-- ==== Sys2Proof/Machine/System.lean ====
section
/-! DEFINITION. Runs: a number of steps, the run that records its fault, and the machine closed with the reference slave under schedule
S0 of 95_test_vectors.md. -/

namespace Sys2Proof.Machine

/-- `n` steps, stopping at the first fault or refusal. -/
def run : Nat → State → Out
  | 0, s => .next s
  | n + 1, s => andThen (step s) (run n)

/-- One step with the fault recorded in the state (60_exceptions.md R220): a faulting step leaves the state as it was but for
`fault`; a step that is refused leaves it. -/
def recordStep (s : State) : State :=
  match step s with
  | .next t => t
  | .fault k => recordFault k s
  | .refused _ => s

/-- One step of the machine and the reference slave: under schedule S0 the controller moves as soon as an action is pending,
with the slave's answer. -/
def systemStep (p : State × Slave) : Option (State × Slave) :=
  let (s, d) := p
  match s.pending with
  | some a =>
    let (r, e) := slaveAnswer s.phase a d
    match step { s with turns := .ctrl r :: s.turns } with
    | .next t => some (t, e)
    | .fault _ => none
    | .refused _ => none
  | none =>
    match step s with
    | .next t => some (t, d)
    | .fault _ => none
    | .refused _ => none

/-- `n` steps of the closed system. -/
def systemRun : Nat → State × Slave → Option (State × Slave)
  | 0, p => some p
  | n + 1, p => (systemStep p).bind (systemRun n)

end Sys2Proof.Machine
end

***

→ **Work to complete**: Across the whole listing, tally the lines that include the string "closed". Reply with the number only.

→ **Response area**: 2